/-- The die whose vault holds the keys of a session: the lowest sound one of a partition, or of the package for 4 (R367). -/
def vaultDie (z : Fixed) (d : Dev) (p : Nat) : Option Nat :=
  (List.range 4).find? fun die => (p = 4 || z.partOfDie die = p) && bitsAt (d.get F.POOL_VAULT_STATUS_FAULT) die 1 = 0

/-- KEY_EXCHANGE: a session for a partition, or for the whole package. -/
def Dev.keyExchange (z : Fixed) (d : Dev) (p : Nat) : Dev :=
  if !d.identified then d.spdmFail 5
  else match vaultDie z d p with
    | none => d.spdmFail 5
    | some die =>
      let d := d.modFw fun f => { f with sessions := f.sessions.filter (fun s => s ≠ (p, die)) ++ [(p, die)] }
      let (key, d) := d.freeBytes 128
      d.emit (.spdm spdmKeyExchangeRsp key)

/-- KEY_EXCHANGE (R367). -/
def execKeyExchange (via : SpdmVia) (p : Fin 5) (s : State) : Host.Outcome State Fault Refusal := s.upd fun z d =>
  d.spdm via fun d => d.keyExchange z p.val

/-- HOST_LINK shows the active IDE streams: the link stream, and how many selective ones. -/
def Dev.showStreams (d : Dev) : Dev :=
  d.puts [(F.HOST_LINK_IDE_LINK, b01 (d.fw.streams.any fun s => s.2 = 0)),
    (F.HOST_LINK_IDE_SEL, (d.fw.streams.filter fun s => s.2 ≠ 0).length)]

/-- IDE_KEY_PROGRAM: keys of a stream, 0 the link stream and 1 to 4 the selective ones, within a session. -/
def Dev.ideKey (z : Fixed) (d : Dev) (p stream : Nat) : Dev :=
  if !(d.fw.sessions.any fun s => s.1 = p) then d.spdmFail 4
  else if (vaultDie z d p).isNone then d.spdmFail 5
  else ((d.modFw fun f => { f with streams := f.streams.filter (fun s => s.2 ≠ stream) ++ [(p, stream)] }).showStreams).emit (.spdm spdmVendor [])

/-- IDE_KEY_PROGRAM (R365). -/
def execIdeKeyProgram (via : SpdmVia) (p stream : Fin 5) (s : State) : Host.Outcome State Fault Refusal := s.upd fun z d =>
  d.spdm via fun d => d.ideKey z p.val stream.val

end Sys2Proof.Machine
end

——

Tally the lines of the material in which the string "showStreams" occurs, and present only that tally.

2